WORK TASK
Please copy exactly the lines that run from the start of the entries to the line containing "item 2). -/", inclusive.

[Saved entries]
========

section
/-! The invariants of spec/10_state.md R41 at reset and under every step, and so in every reachable state. -/

namespace Sys2Proof.Machine

/-! ### The commit blocks keep the eleven items -/

/-- The frequency and the reload value that op_configure_frequency commits (R41 item 2). -/
theorem committedFrequency {p : Config.Platform} (hp : p.Valid) {f : Int} (hf : f ≠ 0)
    (hreq : ∃ req, f = clampFreq p req) :
    2 ≤ (asU32 f).toNat ∧ (asU32 f).toNat % 2 = 0 ∧ (asU32 f).toNat ≤ p.inputFreq / 2 ∧
      (asU32 (computeReload f p.inputFreq)).toNat = 0xFFFFFFFF - (p.inputFreq / (asU32 f).toNat - 1) := by
  obtain ⟨req, rfl⟩ := hreq
  obtain ⟨-, heven, hpos, hcap, -⟩ := clampedFrequencyIsEvenAndCapped.1 p req hp
  have hmax := hp.input_max
  generalize clampFreq p req = f at *
  obtain ⟨n, rfl⟩ := Int.eq_ofNat_of_zero_le hpos
  have hn : (asU32 n).toNat = n := by
    have h := zext32_asU32 (v := n) (by omega) (by omega)
    unfold zext32 at h
    exact_mod_cast h
  have hmin := hp.input_min
  obtain ⟨-, -, -, -, -, hfits, -⟩ := reloadAndCountsRange.2.1 n p.inputFreq (by omega) (by omega) (by omega) (by omega)
  obtain ⟨hlow, hhigh⟩ := reloadQuotient_range (f := n) (inp := p.inputFreq) (by omega) (by omega)
  rw [computeReload_eq] at hfits ⊢
  unfold zext32 at hfits
  rw [hn]
  refine ⟨by omega, by omega, by omega, ?_⟩
  have hquotient : (p.inputFreq : Int) / (n : Int) = ((p.inputFreq / n : Nat) : Int) := by norm_cast
  rw [hquotient] at hfits hlow hhigh ⊢
  omega

section
variable {p : Config.Platform} {r : Regs} (h : r.InvariantsR41 p)
include h

theorem Regs.Granted.attached (hg : r.Granted) : r.detached = false := by
  rcases hg with hd | hq
  · exact hd
  · exact (h.item5 hq).1

theorem Change.invariants {r' : Regs} (hp : p.Valid) (hc : Change p r r') : r'.InvariantsR41 p := by
  cases hc with
  | saveMux v hm =>
    exact { h with item2 := fun hc => ⟨rfl, (h.item2 hc).2⟩ }
  | frequency f hf hreq hm =>
    obtain ⟨hmin, heven, hmax, hreload⟩ := committedFrequency hp hf hreq
    exact { h with
      item1 := fun hs => ⟨rfl, (h.item1 hs).2⟩
      item2 := fun _ => ⟨hm, hmin, heven, hmax, hreload⟩
      item3 := fun hc => absurd hc (by simp)
      item8 := fun _ => rfl }
  | duty m hg hc =>
    have hd := hg.attached h
    exact { h with
      item1 := fun _ => ⟨hc, hd⟩
      item3 := fun hc' => absurd (hc.symm.trans hc') (by simp)
      item8 := fun _ => hc }
  | flags f hg hs hp =>
    have hd := hg.attached h
    exact { h with
      item1 := fun hs' => ⟨(hs hs').elim id fun hstarted => (h.item1 hstarted).1, hd⟩
      item9 := hp h.item9 }
  | clearActive =>
    exact { h with
      item4 := fun ha => absurd ha (by simp)
      item7 := fun _ => rfl }
  | detach hb =>
    have hidle : r.seqState = .idle := by
      by_contra hq
      exact absurd ((Regs.busy_iff r).mpr (.inr hq)) (by simp [hb])
    have hactive : r.active = false := h.item7 hidle
    exact { h with
      item1 := fun hs => absurd hs (by simp)
      item4 := fun ha => absurd ha (by simp [hactive])
      item5 := fun hq => absurd hidle hq }

end

theorem Changes.invariants {p : Config.Platform} {r r' : Regs} (hp : p.Valid) (h : r.InvariantsR41 p)
    (hc : Changes p r r') : r'.InvariantsR41 p := by
  induction hc with
  | refl => exact h
  | tail _ hc ih => exact hc.invariants ih hp

theorem Regs.InvariantsR41.startSession {p : Config.Platform} {r : Regs} (h : r.InvariantsR41 p) {a b : Word}
    (hd : r.detached = false) (hfits : a.toNat + b.toNat ≤ 2 ^ 32) (c : Word) :
    (r.startSession a b c).InvariantsR41 p :=
  { h with
    item4 := fun _ => ⟨by simp, hd⟩
    item5 := fun _ => ⟨hd, Nat.zero_le _, hfits⟩
    item6 := fun hq => absurd hq (by simp)
    item7 := fun hq => absurd hq (by simp)
    item10 := Nat.zero_le _
    item11 := ⟨fun hq => absurd hq (by simp), fun he => absurd rfl he, fun hz => absurd rfl hz⟩ }

section
variable {p : Config.Platform} {r : Regs} (h : r.InvariantsR41 p)
include h

theorem Regs.InvariantsR41.enterLoad (hq : r.seqState = .check) (he : r.pbErr = none) (hc : r.cursor ≠ r.bufLen) :
    r.enterLoad.InvariantsR41 p := by
  have hcheck : r.seqState ≠ .idle := by simp [hq]
  obtain ⟨-, hle, -⟩ := h.item5 hcheck
  have hzero : r.sleepCnt = 0 := by
    by_contra hz
    exact absurd (h.item11.2.2 hz) (by simp [hq])
  exact { h with
    item4 := fun ha => ⟨by simp, (h.item4 ha).2⟩
    item5 := fun _ => h.item5 hcheck
    item6 := fun _ => BitVec.lt_of_le_ne hle hc
    item7 := fun hq' => absurd hq' (by simp)
    item11 := ⟨fun hq' => absurd hq' (by simp), fun he' => absurd he he', fun hz => absurd hzero hz⟩ }

theorem Regs.InvariantsR41.enterSleep (hq : r.seqState = .load) : r.enterSleep.InvariantsR41 p := by
  have hload : r.seqState ≠ .idle := by simp [hq]
  have herr : r.pbErr = none := by
    by_contra he
    exact absurd (h.item11.2.1 he) (by simp [hq])
  exact { h with
    item4 := fun ha => ⟨by simp, (h.item4 ha).2⟩
    item5 := fun _ => h.item5 hload
    item6 := fun hq' => absurd hq' (by simp)
    item7 := fun hq' => absurd hq' (by simp)
    item10 := by simp
    item11 := ⟨fun hq' => absurd hq' (by simp), fun he => absurd herr he, fun _ => rfl⟩ }

theorem Regs.InvariantsR41.failLoad (hq : r.seqState = .load) (e : ErrorKind) : (r.failLoad e).InvariantsR41 p := by
  have hload : r.seqState ≠ .idle := by simp [hq]
  have hzero : r.sleepCnt = 0 := by
    by_contra hz
    exact absurd (h.item11.2.2 hz) (by simp [hq])
  exact { h with
    item4 := fun ha => ⟨by simp, (h.item4 ha).2⟩
    item5 := fun _ => h.item5 hload
    item6 := fun hq' => absurd hq' (by simp)
    item7 := fun hq' => absurd hq' (by simp)
    item11 := ⟨fun hq' => absurd hq' (by simp), fun _ => rfl, fun hz => absurd hzero hz⟩ }

theorem Regs.InvariantsR41.countTick (hq : r.seqState = .sleep) (hz : r.sleepCnt ≠ 0) :
    r.countTick.InvariantsR41 p := by
  have hle := h.item10
  exact { h with
    item10 := by simp only [Regs.countTick_sleepCnt, Regs.countTick_interval]; bv_omega
    item11 := ⟨fun hq' => absurd (hq.symm.trans hq') (by simp), h.item11.2.1, fun _ => hq⟩ }

theorem Regs.InvariantsR41.advanceCursor (hq : r.seqState = .sleep) (hz : r.sleepCnt = 0)
    (hlt : r.cursor < r.bufLen) : r.advanceCursor.InvariantsR41 p := by
  have hsleep : r.seqState ≠ .idle := by simp [hq]
  obtain ⟨hd, -, hfits⟩ := h.item5 hsleep
  exact { h with
    item4 := fun ha => ⟨by simp, hd⟩
    item5 := fun _ => ⟨hd, by simp only [Regs.advanceCursor_cursor, Regs.advanceCursor_bufLen]; bv_omega, hfits⟩
    item6 := fun hq' => absurd hq' (by simp)
    item7 := fun hq' => absurd hq' (by simp)
    item11 := ⟨fun hq' => absurd hq' (by simp), fun _ => rfl, fun hz' => absurd hz hz'⟩ }

theorem Regs.InvariantsR41.endSession (hq : r.seqState = .check) : r.endSession.InvariantsR41 p := by
  have hzero : r.sleepCnt = 0 := by
    by_contra hz
    exact absurd (h.item11.2.2 hz) (by simp [hq])
  exact { h with
    item4 := fun ha => absurd ha (by simp)
    item5 := fun hq' => absurd rfl hq'
    item6 := fun hq' => absurd hq' (by simp)
    item7 := fun _ => rfl
    item11 := ⟨fun _ => ⟨rfl, hzero⟩, fun he => absurd rfl he, fun hz => absurd hzero hz⟩ }

end

theorem Regs.reset_invariants (p : Config.Platform) : Regs.reset.InvariantsR41 p where
  item1 := fun h => absurd h (by decide)
  item2 := fun h => absurd h (by decide)
  item3 := fun _ => ⟨rfl, rfl, rfl⟩
  item4 := fun h => absurd h (by decide)
  item5 := fun h => absurd rfl h
  item6 := fun h => absurd h (by decide)
  item7 := fun _ => rfl
  item8 := fun h => absurd rfl h
  item9 := fun _ => ⟨rfl, fun _ => rfl⟩
  item10 := by decide
  item11 := ⟨fun _ => ⟨rfl, rfl⟩, fun h => absurd rfl h, fun h => absurd rfl h⟩

/-! ### The step keeps the invariant -/

/-- Settles O48: the platform is valid by its own proof, and the memory is empty. -/
theorem resetMeetsTheInvariants : Obligations.ResetMeetsTheInvariants := by
  unfold Obligations.ResetMeetsTheInvariants
  exact ⟨Config.platform.valid, Regs.reset_invariants _, fun h => absurd h (by decide), by decide⟩

/-- What of the invariant speaks of the registers. -/
def Regs.Inv (p : Config.Platform) (r : Regs) : Prop :=
  r.InvariantsR41 p ∧ (r.seqState = .sleep → r.cursor < r.bufLen)

theorem Changes.inv {p : Config.Platform} {r r' : Regs} (hp : p.Valid) (h : r.Inv p) (hc : Changes p r r') :
    r'.Inv p := by
  refine ⟨hc.invariants hp h.1, fun hq => ?_⟩
  have hsame := hc.sameSession
  rw [hsame.cursor, hsame.bufLen]
  exact h.2 (hsame.seqState.symm.trans hq)

theorem Turn.inv {s t : State} (hp : s.platform.Valid) (h : s.regs.Inv s.platform) (ht : Turn s t) :
    t.regs.Inv s.platform := by
  obtain ⟨hitems, hsleeping⟩ := h
  cases ht with
  | nothing _ hr =>
    rw [hr]
    exact ⟨hitems, hsleeping⟩
  | goesOn hq he _ hc hr =>
    rw [hr]
    exact ⟨hitems.enterLoad hq he hc, fun hq' => absurd hq' (by simp)⟩
  | exits hq r hc hr =>
    rw [hr]
    exact ⟨(hc.invariants hp hitems).endSession (hc.sameSession.seqState.trans hq), fun hq' => absurd hq' (by simp)⟩
  | plays hq r hc hr =>
    have hload := hc.sameSession.seqState.trans hq
    have hinv := hc.invariants hp hitems
    rw [hr]
    exact ⟨hinv.enterSleep hload, fun _ => hinv.item6 hload⟩
  | fails hq r e hc hr =>
    rw [hr]
    exact ⟨(hc.invariants hp hitems).failLoad (hc.sameSession.seqState.trans hq) e, fun hq' => absurd hq' (by simp)⟩
  | advances hq hz hr =>
    rw [hr]
    exact ⟨hitems.advanceCursor hq hz (hsleeping hq), fun hq' => absurd hq' (by simp)⟩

========

EXPECTED OUTPUT
section
/-! The invariants of spec/10_state.md R41 at reset and under every step, and so in every reachable state. -/

namespace Sys2Proof.Machine

/-! ### The commit blocks keep the eleven items -/

/-- The frequency and the reload value that op_configure_frequency commits (R41 item 2). -/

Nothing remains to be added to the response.